--- Saved entries ---
+ + + + + + +

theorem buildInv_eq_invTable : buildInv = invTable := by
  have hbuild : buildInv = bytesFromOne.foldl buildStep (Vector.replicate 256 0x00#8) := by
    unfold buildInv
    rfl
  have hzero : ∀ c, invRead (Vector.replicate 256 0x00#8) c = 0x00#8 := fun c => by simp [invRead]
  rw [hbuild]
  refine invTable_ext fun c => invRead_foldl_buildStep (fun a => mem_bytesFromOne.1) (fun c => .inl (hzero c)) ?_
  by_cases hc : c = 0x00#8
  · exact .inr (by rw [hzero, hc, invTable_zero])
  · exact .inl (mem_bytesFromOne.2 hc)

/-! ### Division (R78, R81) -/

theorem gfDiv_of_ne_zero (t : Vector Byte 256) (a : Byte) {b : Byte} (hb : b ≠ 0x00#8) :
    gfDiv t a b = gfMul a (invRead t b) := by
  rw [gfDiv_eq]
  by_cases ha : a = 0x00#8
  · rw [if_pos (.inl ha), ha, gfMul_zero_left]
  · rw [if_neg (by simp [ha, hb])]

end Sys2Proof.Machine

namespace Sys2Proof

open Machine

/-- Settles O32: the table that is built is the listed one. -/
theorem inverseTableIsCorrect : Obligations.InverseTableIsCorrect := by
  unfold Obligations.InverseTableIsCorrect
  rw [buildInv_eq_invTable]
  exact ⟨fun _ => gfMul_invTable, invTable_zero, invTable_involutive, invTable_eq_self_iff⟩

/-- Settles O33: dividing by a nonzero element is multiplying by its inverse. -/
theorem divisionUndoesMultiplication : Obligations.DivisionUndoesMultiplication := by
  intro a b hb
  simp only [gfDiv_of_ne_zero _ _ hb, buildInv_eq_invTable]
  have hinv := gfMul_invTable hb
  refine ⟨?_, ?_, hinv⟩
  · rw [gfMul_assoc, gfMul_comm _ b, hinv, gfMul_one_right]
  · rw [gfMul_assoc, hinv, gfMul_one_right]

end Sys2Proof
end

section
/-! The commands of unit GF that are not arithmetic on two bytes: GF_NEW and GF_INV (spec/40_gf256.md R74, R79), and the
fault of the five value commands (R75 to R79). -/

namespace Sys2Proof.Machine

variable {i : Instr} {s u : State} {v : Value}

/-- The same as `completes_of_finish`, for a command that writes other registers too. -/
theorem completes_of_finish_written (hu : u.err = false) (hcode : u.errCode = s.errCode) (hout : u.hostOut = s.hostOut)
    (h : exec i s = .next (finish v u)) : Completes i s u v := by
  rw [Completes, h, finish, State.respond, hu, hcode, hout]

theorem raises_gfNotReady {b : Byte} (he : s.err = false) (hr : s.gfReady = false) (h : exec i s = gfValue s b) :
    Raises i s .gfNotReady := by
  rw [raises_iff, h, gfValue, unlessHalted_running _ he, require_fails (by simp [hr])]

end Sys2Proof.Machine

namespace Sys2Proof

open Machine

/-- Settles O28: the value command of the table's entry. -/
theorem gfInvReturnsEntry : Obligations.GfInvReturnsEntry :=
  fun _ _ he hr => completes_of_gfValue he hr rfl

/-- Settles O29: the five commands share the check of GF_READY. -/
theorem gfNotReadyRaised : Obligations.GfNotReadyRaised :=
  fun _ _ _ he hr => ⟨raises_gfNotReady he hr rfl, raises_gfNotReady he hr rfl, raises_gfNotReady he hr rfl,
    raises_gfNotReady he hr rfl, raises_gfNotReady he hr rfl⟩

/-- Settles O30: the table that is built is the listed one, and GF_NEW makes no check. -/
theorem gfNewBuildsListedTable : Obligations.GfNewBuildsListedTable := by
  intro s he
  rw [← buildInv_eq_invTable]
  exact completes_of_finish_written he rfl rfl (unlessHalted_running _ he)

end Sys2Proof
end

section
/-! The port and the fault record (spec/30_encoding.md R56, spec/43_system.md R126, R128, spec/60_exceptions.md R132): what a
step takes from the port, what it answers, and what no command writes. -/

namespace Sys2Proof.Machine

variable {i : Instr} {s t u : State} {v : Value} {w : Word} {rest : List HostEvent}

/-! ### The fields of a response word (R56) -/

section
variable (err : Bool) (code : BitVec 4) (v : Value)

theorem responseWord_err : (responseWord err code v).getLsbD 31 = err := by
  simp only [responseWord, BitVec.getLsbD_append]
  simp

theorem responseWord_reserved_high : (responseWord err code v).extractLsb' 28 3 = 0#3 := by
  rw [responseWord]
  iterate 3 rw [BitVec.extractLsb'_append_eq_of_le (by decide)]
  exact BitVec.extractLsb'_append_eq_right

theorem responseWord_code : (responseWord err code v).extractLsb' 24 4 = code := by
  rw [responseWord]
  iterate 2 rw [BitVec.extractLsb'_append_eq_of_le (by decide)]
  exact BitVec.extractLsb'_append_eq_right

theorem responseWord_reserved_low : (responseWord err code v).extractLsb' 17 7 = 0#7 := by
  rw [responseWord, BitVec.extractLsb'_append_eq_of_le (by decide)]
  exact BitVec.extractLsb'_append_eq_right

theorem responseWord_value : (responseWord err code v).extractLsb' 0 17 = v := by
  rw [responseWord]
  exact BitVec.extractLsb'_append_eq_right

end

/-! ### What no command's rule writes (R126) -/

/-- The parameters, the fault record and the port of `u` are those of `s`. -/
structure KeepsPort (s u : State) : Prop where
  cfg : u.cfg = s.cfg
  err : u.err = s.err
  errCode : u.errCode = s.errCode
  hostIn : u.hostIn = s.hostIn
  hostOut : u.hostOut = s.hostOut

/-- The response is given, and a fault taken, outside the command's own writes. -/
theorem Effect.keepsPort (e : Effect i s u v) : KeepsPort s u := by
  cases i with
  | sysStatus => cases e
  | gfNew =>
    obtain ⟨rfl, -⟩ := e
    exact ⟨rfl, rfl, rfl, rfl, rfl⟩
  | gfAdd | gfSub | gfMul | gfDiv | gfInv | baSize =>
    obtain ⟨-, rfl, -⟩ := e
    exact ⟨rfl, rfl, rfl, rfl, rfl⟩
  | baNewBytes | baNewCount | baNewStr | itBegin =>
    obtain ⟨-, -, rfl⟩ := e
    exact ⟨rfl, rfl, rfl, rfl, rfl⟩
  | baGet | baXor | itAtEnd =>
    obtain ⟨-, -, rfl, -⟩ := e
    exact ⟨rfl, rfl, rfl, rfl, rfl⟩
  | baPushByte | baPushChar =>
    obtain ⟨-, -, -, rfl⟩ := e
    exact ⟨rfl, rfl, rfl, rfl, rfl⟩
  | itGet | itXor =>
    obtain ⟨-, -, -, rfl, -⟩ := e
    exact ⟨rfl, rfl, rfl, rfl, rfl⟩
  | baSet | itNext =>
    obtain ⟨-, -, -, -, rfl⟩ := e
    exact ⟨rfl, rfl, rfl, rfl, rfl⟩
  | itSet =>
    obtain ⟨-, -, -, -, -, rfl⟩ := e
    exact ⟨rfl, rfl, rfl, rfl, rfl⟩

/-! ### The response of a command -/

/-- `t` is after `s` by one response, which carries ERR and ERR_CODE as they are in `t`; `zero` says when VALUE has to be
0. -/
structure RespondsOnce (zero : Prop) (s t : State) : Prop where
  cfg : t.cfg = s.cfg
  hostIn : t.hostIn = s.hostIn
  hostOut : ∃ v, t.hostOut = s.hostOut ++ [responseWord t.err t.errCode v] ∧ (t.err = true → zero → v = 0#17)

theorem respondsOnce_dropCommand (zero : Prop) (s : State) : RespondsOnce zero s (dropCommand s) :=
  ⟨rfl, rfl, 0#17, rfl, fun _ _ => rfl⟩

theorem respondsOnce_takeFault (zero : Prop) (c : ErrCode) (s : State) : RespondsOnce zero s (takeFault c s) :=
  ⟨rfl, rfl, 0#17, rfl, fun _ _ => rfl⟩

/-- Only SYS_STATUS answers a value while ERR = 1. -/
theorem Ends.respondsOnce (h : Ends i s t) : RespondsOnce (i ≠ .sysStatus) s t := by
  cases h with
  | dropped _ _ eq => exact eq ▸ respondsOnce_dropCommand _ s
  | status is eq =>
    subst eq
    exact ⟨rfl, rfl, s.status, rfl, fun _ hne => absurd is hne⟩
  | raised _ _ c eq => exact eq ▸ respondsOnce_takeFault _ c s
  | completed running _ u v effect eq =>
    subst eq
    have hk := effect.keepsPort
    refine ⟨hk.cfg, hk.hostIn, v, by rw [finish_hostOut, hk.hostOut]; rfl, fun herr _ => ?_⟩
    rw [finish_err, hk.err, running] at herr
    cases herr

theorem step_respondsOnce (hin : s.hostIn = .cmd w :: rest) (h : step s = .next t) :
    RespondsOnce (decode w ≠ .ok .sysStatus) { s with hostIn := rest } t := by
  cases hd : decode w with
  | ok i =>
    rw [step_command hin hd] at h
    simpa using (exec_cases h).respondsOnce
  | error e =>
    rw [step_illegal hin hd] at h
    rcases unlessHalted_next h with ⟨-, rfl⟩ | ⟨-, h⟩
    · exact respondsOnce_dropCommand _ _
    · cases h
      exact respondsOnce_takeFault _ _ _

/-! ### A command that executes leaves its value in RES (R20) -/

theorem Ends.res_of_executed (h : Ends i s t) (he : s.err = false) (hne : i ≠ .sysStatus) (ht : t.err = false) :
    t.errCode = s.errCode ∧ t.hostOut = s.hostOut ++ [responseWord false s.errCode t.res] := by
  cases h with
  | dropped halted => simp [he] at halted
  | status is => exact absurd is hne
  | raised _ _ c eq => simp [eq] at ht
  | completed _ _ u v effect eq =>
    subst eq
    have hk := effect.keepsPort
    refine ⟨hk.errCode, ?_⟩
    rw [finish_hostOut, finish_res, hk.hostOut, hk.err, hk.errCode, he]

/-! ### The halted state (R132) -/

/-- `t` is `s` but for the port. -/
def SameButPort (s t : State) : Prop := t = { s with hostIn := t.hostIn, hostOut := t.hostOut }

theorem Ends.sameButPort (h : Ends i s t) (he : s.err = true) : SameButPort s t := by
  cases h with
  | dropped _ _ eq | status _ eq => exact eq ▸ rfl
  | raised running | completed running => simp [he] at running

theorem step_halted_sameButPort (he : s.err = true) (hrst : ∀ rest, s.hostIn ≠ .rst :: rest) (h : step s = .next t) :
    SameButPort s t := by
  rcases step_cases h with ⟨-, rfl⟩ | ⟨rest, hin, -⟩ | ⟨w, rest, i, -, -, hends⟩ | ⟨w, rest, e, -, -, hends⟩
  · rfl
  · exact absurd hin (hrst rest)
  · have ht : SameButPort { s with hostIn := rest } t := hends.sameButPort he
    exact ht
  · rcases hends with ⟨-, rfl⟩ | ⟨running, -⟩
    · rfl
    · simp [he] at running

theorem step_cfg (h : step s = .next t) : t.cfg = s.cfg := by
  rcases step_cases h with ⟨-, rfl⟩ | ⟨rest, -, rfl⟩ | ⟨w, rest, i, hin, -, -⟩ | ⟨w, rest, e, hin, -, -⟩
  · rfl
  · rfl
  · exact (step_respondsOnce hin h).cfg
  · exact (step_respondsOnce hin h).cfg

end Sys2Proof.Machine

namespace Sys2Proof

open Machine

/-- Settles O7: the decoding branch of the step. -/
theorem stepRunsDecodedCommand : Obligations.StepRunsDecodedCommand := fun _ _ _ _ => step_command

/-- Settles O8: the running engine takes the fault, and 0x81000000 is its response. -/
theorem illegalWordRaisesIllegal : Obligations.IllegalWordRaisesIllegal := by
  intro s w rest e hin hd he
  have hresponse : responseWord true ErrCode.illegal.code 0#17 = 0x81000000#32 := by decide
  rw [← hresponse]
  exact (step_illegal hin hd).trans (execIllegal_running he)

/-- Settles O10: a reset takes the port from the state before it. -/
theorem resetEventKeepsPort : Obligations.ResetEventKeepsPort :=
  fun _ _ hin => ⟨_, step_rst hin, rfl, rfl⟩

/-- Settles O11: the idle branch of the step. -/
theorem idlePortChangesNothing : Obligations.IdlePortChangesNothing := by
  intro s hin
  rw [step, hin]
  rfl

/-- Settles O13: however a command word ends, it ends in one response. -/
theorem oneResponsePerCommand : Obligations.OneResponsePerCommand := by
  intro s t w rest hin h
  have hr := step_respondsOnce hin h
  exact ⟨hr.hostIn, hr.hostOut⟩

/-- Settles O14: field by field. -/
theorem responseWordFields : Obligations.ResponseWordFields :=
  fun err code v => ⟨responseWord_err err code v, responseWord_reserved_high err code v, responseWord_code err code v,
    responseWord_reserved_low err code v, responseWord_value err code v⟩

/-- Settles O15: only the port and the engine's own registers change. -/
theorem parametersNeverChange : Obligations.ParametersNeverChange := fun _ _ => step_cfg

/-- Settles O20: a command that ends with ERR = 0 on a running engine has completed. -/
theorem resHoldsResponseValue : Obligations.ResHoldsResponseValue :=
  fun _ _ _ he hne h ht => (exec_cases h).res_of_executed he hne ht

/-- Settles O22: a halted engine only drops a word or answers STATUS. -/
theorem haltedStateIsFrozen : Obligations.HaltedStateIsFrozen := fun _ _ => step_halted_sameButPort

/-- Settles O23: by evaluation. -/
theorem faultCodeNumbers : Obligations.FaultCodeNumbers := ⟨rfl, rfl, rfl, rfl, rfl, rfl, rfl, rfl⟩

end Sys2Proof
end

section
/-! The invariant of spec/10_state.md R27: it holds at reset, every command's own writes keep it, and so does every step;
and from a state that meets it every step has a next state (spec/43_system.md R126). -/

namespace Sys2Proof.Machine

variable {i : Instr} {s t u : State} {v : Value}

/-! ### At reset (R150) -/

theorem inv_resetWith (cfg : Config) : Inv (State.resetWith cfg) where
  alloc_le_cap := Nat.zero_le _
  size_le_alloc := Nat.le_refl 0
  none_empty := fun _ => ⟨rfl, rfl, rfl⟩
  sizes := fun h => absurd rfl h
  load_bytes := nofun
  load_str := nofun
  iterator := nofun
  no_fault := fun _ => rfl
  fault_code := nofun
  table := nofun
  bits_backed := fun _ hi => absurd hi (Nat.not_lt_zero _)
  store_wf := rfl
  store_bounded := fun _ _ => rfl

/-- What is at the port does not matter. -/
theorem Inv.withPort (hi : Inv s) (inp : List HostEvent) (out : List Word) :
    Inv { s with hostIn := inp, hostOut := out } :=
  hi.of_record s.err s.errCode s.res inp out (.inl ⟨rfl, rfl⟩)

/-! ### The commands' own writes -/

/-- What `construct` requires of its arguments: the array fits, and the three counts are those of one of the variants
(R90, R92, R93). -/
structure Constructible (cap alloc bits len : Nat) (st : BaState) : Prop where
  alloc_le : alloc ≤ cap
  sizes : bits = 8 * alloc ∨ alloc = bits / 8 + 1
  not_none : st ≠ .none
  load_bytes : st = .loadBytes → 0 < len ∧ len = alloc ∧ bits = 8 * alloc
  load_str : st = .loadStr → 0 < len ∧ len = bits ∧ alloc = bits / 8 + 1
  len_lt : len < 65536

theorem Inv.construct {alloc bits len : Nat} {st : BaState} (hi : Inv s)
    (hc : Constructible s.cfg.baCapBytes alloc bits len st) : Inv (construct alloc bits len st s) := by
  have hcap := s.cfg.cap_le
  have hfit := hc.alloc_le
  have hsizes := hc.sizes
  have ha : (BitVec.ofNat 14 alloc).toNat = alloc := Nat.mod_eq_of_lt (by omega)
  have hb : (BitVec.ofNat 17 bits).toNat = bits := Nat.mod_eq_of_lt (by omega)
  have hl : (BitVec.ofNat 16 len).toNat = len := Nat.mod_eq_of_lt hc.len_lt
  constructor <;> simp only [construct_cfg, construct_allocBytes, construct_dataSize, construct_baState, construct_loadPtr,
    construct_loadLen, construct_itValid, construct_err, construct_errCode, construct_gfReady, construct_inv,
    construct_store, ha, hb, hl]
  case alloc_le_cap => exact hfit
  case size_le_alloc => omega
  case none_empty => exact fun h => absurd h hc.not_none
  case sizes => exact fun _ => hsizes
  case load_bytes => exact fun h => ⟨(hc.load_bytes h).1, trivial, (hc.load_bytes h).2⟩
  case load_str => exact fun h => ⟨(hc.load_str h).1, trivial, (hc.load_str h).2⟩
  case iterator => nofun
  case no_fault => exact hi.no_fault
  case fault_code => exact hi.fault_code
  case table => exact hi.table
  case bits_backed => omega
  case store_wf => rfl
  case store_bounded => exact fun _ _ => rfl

+ + + + + + +

--- Activity ---
Above are several records. Count the lines among them that contain "InverseTableIsCorrect" and give only the total.

--- Response to the task ---
2